В таком настроении царица отыскивала в огромном дворцовом саду уголок, излюбленный певчими птицами, с зеленым лужком и тихо журчавшим ручейком, но для контраста с просветом на шумную городскую суету. Итальянские зодчие трудились в ту пору над сооружением стрельниц по Москве-реке и высокой стены.

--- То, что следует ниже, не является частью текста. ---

-- ==== Sys2Proof/Machine/OdTable.lean ====
section
/-!
DEFINITION. The object dictionary: a reference for every entry of the chapters' entry tables (key, width, default) and
the table of their types, rights, legal ranges, persistence and effect classes (R408 to R418, Table 16-12). A key is
index × 256 + subindex. Values are held as unsigned numbers: an I32 as its two's complement, a DOMAIN as its bytes read
little-endian.
-/
namespace Sys2Proof.Machine

/-- A dictionary entry: its key, its width in bits (0 for a DOMAIN or STRING) and its default. -/
structure OdRef where
  key   : Nat
  width : Nat
  dflt  : Nat
  deriving DecidableEq, Repr

/-- Entry types (Table 16-1). -/
inductive OdType
  | bool | u8 | u16 | u32 | u64 | i32 | domain | string
  deriving DecidableEq, Repr

/-- Access codes of the entry tables (R411). -/
inductive OdAccess
  | ro | const | rw | rwHostS | rwField | rwCurator
  /-- MBOX_CLASS: RW; channels 8 to 15 HOST_S only. -/
  | rwChannel
  | woField | woHostS | woHostSField | woHosts | woHostSDocent
  deriving DecidableEq, Repr

/-- Effect classes (R414 to R416). -/
inductive OdEffect
  | none | live | step | stopped
  deriving DecidableEq, Repr

/-- A row of an entry table: its first entry, how many indices and subindices it runs over, type, access, legal range,
persistence (P) and effect class. -/
structure OdRow where
  ref     : OdRef
  indices : Nat
  subs    : Nat
  type    : OdType
  access  : OdAccess
  legal   : Option (Int × Int)
  persist : Bool
  effect  : OdEffect
  deriving DecidableEq, Repr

В день именин в середине апреля, когда кремлевский сад покрылся уже богатой листвой, а дорожки достаточно уплотнились, мама настояла, чтобы царица вместе с нянями и детьми прогулялась. (У Анастасии Романовны родились к тому времени две дочери: Анна и Мария, так что опасения Иоанна Васильевича насчет бесплодия царицы оказались напрасными. Правда, царя не радовало появление на свет девочек.) Было видно, что мама скрывает какой-то секрет. Когда гуляющие зашли на утес, то увидели неизвестно когда и кем построенную беседку, названную впоследствии царицыным шалашом. Отсюда открывался восхитительный на реку вид. Анастасия Романовна, взойдя на возвышение, была зачарована волшебной картиной. В восхищеньи она порывисто схватила и поцеловала руки мамы, которая, впрочем, воспротивилась этому. Здесь же нашлись поставец с крынками свежего молока, сухарики, полочки для книг и подзорная труба, впервые полученная в Москве с кораблем, пришедшим в Архангельск; все по очереди поглядели из этой трубы на дальний зеленый бор, на стройку церквей, которых воздвигалось одновременно немалое число.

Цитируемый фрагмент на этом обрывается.